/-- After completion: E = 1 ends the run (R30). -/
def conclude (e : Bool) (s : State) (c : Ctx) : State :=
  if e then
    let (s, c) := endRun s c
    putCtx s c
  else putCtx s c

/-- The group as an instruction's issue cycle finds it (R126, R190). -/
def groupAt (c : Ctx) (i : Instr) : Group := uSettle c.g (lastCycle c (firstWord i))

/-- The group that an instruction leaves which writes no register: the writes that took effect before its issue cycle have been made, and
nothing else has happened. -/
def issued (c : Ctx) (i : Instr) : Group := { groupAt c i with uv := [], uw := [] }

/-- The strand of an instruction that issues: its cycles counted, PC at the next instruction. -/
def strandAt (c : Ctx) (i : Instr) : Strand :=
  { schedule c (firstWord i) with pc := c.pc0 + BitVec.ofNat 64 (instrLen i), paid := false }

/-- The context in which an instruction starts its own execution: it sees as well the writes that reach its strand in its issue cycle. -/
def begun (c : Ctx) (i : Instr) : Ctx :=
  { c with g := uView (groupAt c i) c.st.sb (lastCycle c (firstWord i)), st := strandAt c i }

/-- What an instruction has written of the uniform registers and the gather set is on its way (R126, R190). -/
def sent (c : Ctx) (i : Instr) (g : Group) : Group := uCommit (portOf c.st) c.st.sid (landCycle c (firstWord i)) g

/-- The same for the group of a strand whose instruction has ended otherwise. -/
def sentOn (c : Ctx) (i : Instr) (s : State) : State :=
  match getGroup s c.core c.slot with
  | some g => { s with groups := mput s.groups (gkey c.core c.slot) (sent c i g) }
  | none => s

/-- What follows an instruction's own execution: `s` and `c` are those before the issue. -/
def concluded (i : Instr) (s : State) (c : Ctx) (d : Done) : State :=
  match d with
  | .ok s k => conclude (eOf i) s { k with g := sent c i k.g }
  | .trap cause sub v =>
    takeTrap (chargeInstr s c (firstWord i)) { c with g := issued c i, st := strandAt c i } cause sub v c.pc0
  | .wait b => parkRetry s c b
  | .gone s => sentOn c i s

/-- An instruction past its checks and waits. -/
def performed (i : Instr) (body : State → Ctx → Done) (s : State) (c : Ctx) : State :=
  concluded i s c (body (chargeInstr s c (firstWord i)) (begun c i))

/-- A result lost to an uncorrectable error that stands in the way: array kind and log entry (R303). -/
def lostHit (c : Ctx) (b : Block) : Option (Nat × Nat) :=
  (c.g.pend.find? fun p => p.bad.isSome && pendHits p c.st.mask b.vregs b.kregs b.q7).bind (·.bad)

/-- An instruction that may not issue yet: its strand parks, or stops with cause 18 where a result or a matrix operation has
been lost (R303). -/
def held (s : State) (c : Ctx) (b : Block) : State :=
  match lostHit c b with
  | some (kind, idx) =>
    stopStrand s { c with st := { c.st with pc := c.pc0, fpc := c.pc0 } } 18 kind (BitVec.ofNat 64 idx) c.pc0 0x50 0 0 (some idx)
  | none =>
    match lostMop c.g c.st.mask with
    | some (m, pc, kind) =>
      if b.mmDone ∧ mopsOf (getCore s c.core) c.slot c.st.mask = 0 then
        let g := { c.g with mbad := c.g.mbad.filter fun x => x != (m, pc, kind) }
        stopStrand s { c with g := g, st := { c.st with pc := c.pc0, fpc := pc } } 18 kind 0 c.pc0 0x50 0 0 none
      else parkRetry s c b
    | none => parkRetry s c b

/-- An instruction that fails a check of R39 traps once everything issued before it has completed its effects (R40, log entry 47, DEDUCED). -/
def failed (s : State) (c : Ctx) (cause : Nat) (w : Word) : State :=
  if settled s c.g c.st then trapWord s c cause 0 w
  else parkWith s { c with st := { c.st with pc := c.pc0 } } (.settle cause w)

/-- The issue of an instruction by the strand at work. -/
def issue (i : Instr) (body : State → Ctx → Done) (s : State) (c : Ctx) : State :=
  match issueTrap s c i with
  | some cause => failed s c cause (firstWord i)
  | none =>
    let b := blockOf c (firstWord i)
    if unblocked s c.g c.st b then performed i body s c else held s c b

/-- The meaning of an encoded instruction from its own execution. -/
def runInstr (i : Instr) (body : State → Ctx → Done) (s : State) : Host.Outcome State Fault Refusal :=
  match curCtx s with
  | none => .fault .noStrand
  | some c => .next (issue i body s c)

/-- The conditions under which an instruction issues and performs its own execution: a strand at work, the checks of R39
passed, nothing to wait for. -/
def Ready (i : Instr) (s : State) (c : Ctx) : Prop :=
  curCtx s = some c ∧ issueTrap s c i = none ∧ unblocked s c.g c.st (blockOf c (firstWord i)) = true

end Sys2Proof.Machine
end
########
(REQUIREMENT) When a line in the material above includes the word "held", copy that line.

(PROBLEM SOLUTION)
def held (s : State) (c : Ctx) (b : Block) : State :=
    if unblocked s c.g c.st b then performed i body s c else held s c b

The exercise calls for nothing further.